-- ==== Sys2Proof/Certificates/Slice0/Obligations.lean ====
section
/-! DEFINITION. The statements for the provers: encodings, steps, registers, memory, exceptions, waits, commands, the tiles, the
Ostler, the fabric, the host and the lifecycle. Each docstring names the rule that the statement comes from. -/

open Sys2Proof Sys2Proof.Machine

/-! ### Encodings -/

/-- Every well-formed Drover instruction that has a word decodes from it with all its operands (R232–R236). -/
def Obligations.DroverWordsDecodeBack : Prop :=
  ∀ (i : Instr) (w : Word32), i.wellFormed = true → encode i = some w → decode w = .ok i

/-- Every well-formed stream command decodes from its word with all its operands (R237, R238). -/
def Obligations.CommandWordsDecodeBack : Prop :=
  ∀ (i : Instr) (w : BitVec 128), i.wellFormed = true → encodeCmd i = some w → decodeCmd w = .ok i

/-- A Drover word that is accepted is the word of the instruction it gives: no bit is ignored (R232). -/
def Obligations.AcceptedWordsHaveNoIgnoredBit : Prop :=
  ∀ (w : Word32) (i : Instr), decode w = .ok i → encode i = some w ∧ i.wellFormed = true

/-- Words that the spec writes out decode to the instructions it writes them for (R260, R263, R264, R266, R270, R271). -/
def Obligations.WordsOfTheManual : Prop :=
  decode 0x00A63A00 = .ok (.add 5 6 7 1) ∧
  decode 0x601F0000 = .ok (.jalr 0 31 0) ∧
  decode 0x80CA0040 = .ok (.ld 0 6 10 0x40) ∧
  decode 0x9CA60003 = .ok (.ldWhB 5 6 3) ∧
  decode 0xA0CB0000 = .ok (.st 0 6 11 0) ∧
  decode 0xA4BEFFF8 = .ok (.st 1 5 30 0xFFF8) ∧
  decode 0x64A00001 = .ok (.mfs 5 1) ∧
  decode 0x68060005 = .ok (.tvecWrite 6) ∧
  decode 0xC0EC6A20 = .ok (.amo 7 12 13 2 false true false 0) ∧
  decode 0xC4AA3350 = .ok (.cas 5 10 6 3 true false true) ∧
  decode 0xC8000202 = .ok (.phase 2 2)

/-! ### Steps -/

/-- When the bytes at the pc decode to an instruction, the step that issues the strand is that instruction's `exec` (R68, R229, R232):
the turn and its clock are recorded, the word is fetched through the TLBs and its bytes are counted, what has been released to the strand is found
performed (R172), a WATCH that hits the fetch is noted (R164), one token is charged (R104) and the word is noted. -/
def Obligations.StepRunsFetchedInstruction : Prop :=
  ∀ (s : State) (r : RegionId) (t : StrandNo) (rest : List Turn) (key : Nat) (pte : Word) (w : Word32) (i : Instr),
    s.power.powered = true → s.schedule = .issue r t :: rest →
    mayIssue { s with schedule := rest } r.toNat t.toNat = true →
    let u := turnState { s with schedule := rest } r t
    (self u).traps.stopDue = false → (self u).traps.stepDue = false → (self u).traps.watchDue = none → (self u).traps.replay = [] →
    (t ≠ 0 ∨ (myTeam u).energy.at0.contains r.toNat = false) →
    (self u).pc.toNat % 4 = 0 →
    let u := { u with cur := { u.cur with pc := (self u).pc, insn := 0, cap := none } }
    translate u (strandSpace u (me u)) (self u).pc .fetch = .ok key pte →
    let hit := (watchHit u (strandSpace u (me u)).tag key pte 4 .fetch).map (fun j => (self u).pc + BitVec.ofNat 64 j)
    let u := fetchSeen (touched u (self u).pc key pte 4) key
    let u := { u with cur := { u.cur with watch := hit } }
    poisoned u key 4 = false →
    let x := fetchBytes u (me u) key 4
    w = BitVec.ofNat 32 (ofBytes x.1) → decode w = .ok i →
    (self (chargeIssue x.2)).badpar = [] →
    step s = exec i { chargeIssue x.2 with cur := { (chargeIssue x.2).cur with insn := w } }

/-- The other turns. When the head of a command queue may begin, the step that begins it is its `exec`, with the command as the one in
progress and marked begun (R124, R294). A step of an engine, of the Ostler, of the fabric, of the firmware or of the host is its `exec`
(R5; log 4). When no Drover that holds a READY strand has still to issue on this clock (R68) and nothing that falls on it is left, the clock advances, and
nothing but it moves at strands, tiles and memory while no firing is in progress (R339). Without power nothing
runs but a cold reset (R108, R109): a step is the fault `poweredOff`. -/
def Obligations.StepRunsCommandOrEvent : Prop :=
  ∀ (s : State) (i : Instr) (r : RegionId) (q n : Nat) (rest : List Turn) (h : QCmd),
    let u : State := { s with schedule := rest }
    let begun : State := { u with cur := { reg := r, str := h.strand, num := h.num, queue := q } }
    (s.power.powered = true → s.schedule = .command r q :: rest → headReady u r.toNat q = some h → decodeCmd h.word = .ok i →
      step s = exec i (markBegun begun r.toNat h.num)) ∧
    ((s.power.powered = true ∨ i = .coldReset) → isEvent i = true → s.schedule = .event i :: rest → step s = exec i u) ∧
    (s.power.powered = true → s.schedule = .tick n :: rest → mayTick u n = true → s.MemOk →
      ∃ t, step s = .next t ∧ t.clock = s.clock + n ∧ ((∀ x ∈ s.tiles.vals, x.fir = none) → (∀ c ∈ s.chans.vals, ∀ b ∈ c.branches, b.shed = none) →
        t.strands = s.strands ∧ t.mem = s.mem ∧ t.teams = s.teams ∧ t.tiles = s.tiles)) ∧
    (s.power.powered = false → s.schedule.head? ≠ some (.event .coldReset) → step s = .fault .poweredOff)

/-- Every step keeps memory in canonical form and leaves no write of its own pending (log 2). -/
def Obligations.StepsKeepMemoryCanonical : Prop :=
  ∀ (s t : State), s.MemOk → step s = .next t → t.MemOk

/-- Every step moves the lifecycle along R56 or leaves it. -/
def Obligations.StepsFollowTheLifecycle : Prop :=
  ∀ (s t : State), step s = .next t → lcsStep s.sec.lcs t.sec.lcs = true

/-- The trust record changes only by the steps that R51 to R58 name, power-up (R49), loss of power (R109) and a reset over the management
bus (R50): no instruction of a strand, no command and no step of an engine touches it. -/
def Obligations.TrustChangesOnlyByItsSteps : Prop :=
  ∀ (i : Instr) (s t : State), exec i s = .next t →
    (match i with
      | .coldReset | .fwload _ | .measext _ _ | .imgreg _ _ _ | .attestRequest _ _ | .attestReport | .deploy | .provisioning _ _
      | .dbgnonce _ | .dbgunlock _ _ _ _ | .retire _ | .i3cRequest _ _ | .regionPowerUp _ | .powerLoss => False
      | _ => True) → t.sec = s.sec

/-- The machine right after reset: no team and no strand runs, tiles are STABLED, links DISABLED with EN = 0, TVEC, TFRAME and TSTATUS
are 0, CMDSEQ is 1, GAITFLOOR.PROG is 1, LRMAP is 0, CYCLE is 0, memory lists nothing (R14, R49, R95, R266, R268, R269). -/
def Obligations.ResetState : Prop :=
  State.reset.MemOk ∧ State.reset.mem = [] ∧ State.reset.clock = 0 ∧ State.reset.teams.cells = [] ∧
  (∀ i, (getStrand State.reset i).run = .idle ∧ (getStrand State.reset i).spr.tvec = 0 ∧ (getStrand State.reset i).spr.tframe = 0 ∧
    (getStrand State.reset i).tstatus = 0) ∧
  (∀ r, (getRegion State.reset r).cmds.seq = 1 ∧ (getRegion State.reset r).prog = 1 ∧ (getRegion State.reset r).lr = 0) ∧
  (∀ r k, (getTile State.reset r k).gait.cur = 0) ∧
  (∀ n, (getLink State.reset n).en = false ∧ (getLink State.reset n).st = 4) ∧
  State.reset.power.budget = 768000000 ∧ mstatWord State.reset.sec = 0

/-! ### Registers -/

/-- Register arithmetic (R260), with its encoding: at every width the destination holds the value the rule gives, the pc moves on, nothing traps and nothing
else changes; g0 discards the value (R258). Division goes toward zero; a divisor of 0 gives −1 and the dividend, and the quotient that overflows wraps. A size that an
instruction does not have is a reserved field. -/
def Obligations.RegisterArithmetic : Prop :=
  ∀ (s : State), Plain s → ∀ (d a b : Reg) (z : BitVec 2),
    let x := (self s).reg a
    let y := (self s).reg b
    let n := y.toNat % szBits z
    let word (op : BitVec 6) (fn : BitVec 9) : Word32 := op ++ d ++ a ++ b ++ z ++ fn
    let sized (op : BitVec 6) (fn : BitVec 9) (i : Instr) (v : Word) : Prop := decode (word op fn) = .ok i ∧ Completes i s d v
    let whole (op : BitVec 6) (fn : BitVec 9) (i : Instr) (v : Word) : Prop :=
      decode (word op fn) = (if z = 0 then .ok i else .error .reservedField) ∧ Completes i s d v
    sized 0 0 (.add d a b z) (sx z (x + y)) ∧
    sized 0 1 (.sub d a b z) (sx z (x - y)) ∧
    whole 0 2 (.and d a b) (x &&& y) ∧
    whole 0 3 (.or d a b) (x ||| y) ∧
    whole 0 4 (.xor d a b) (x ^^^ y) ∧
    sized 0 5 (.sll d a b z) (sx z (x <<< n)) ∧
    sized 0 6 (.srl d a b z) (sx z (zx z x >>> n)) ∧
    sized 0 7 (.sra d a b z) (sx z ((sx z x).sshiftRight n)) ∧
    whole 0 8 (.slt d a b) (if x.toInt < y.toInt then 1 else 0) ∧
    whole 0 9 (.sltw d a b) (if x.toNat < y.toNat then 1 else 0) ∧
    whole 0 10 (.min d a b) (if x.toInt < y.toInt then x else y) ∧
    whole 0 11 (.max d a b) (if x.toInt < y.toInt then y else x) ∧
    sized 1 0 (.mul d a b z) (sx z (x * y)) ∧
    whole 1 1 (.mulh d a b) (BitVec.ofInt 64 (x.toInt * y.toInt / 2 ^ 64)) ∧
    sized 1 2 (.div d a b z) (if sx z y = 0 then -1 else sx z (BitVec.ofInt 64 ((sx z x).toInt.tdiv (sx z y).toInt))) ∧
    sized 1 3 (.divw d a b z) (if sx z y = 0 then -1 else sx z (BitVec.ofNat 64 ((zx z x).toNat / (zx z y).toNat))) ∧
    sized 1 4 (.rem d a b z) (if sx z y = 0 then sx z x else sx z (BitVec.ofInt 64 ((sx z x).toInt.tmod (sx z y).toInt))) ∧
    sized 1 5 (.remw d a b z) (if sx z y = 0 then sx z x else sx z (BitVec.ofNat 64 ((zx z x).toNat % (zx z y).toNat)))

/-- Immediates (R261). -/
def Obligations.Immediates : Prop :=
  ∀ (s : State), Plain s → ∀ (d a : Reg) (i : Half) (n : BitVec 6),
    let x := (self s).reg a
    let si : Word := i.signExtend 64
    let zi : Word := i.setWidth 64
    Completes (.addi d a i) s d (x + si) ∧
    Completes (.andi d a i) s d (x &&& zi) ∧
    Completes (.ori d a i) s d (x ||| zi) ∧
    Completes (.xori d a i) s d (x ^^^ zi) ∧
    Completes (.slti d a i) s d (if x.toInt < si.toInt then 1 else 0) ∧
    Completes (.sltiw d a i) s d (if x.toNat < si.toNat then 1 else 0) ∧
    Completes (.slli d a n) s d (x <<< n.toNat) ∧
    Completes (.srli d a n) s d (x >>> n.toNat) ∧
    Completes (.srai d a n) s d (x.sshiftRight n.toNat) ∧
    Completes (.lui d i) s d (((zi <<< 16).setWidth 32).signExtend 64) ∧
    Completes (.ori16 d a i) s d (x ||| (zi <<< 16)) ∧
    Completes (.ori32 d a i) s d (x ||| (zi <<< 32)) ∧
    Completes (.ori48 d a i) s d (x ||| (zi <<< 48)) ∧
    Completes (.pcadd d i) s d (s.cur.pc + 4 * si)

/-- Branches and jumps (R262, R263), with the encoding of R262: the target is PC + 4·off; a branch that is not taken continues at PC + 4; JAL writes g31, and JALR, which computes its
target first, writes g[d], so d = a is allowed. A register 0 in `Jumps` stands for no write. -/
def Obligations.BranchesAndJumps : Prop :=
  ∀ (s : State), Plain s → ∀ (d a b : Reg) (o : Half) (f : BitVec 26),
    let x := (self s).reg a
    let y := (self s).reg b
    let next := s.cur.pc + 4
    let there := s.cur.pc + 4 * o.signExtend 64
    let far := s.cur.pc + 4 * f.signExtend 64
    let branch (op : BitVec 6) (i : Instr) (taken : Prop) : Prop := decode (op ++ a ++ b ++ o) = .ok i ∧
      (taken → Gives i s (fun t => Jumps s t there 0 0)) ∧ (¬taken → Gives i s (fun t => Jumps s t next 0 0))
    branch 0x10 (.beq a b o) (x = y) ∧
    branch 0x11 (.bne a b o) (x ≠ y) ∧
    branch 0x12 (.blt a b o) (x.toInt < y.toInt) ∧
    branch 0x13 (.bge a b o) (y.toInt ≤ x.toInt) ∧
    branch 0x14 (.bltw a b o) (x.toNat < y.toNat) ∧
    branch 0x15 (.bgew a b o) (y.toNat ≤ x.toNat) ∧
    (decode ((0x16 : BitVec 6) ++ f) = .ok (.j f) ∧ Gives (.j f) s (fun t => Jumps s t far 0 0)) ∧
    (decode ((0x17 : BitVec 6) ++ f) = .ok (.jal f) ∧ Gives (.jal f) s (fun t => Jumps s t far 31 next)) ∧
    Gives (.jalr d a o) s (fun t => Jumps s t (x + o.signExtend 64) d next)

= = = = = = =

YOUR GOAL:
When the line with "performed (R172), a" is reached in the data above, start copying there, and copy each line exactly until the line with "let u := turnState" has been copied; copy nothing else.

ANSWER AREA:
performed (R172), a WATCH that hits the fetch is noted (R164), one token is charged (R104) and the word is noted. -/
def Obligations.StepRunsFetchedInstruction : Prop :=
  ∀ (s : State) (r : RegionId) (t : StrandNo) (rest : List Turn) (key : Nat) (pte : Word) (w : Word32) (i : Instr),
    s.power.powered = true → s.schedule = .issue r t :: rest →
    mayIssue { s with schedule := rest } r.toNat t.toNat = true →
    let u := turnState { s with schedule := rest } r t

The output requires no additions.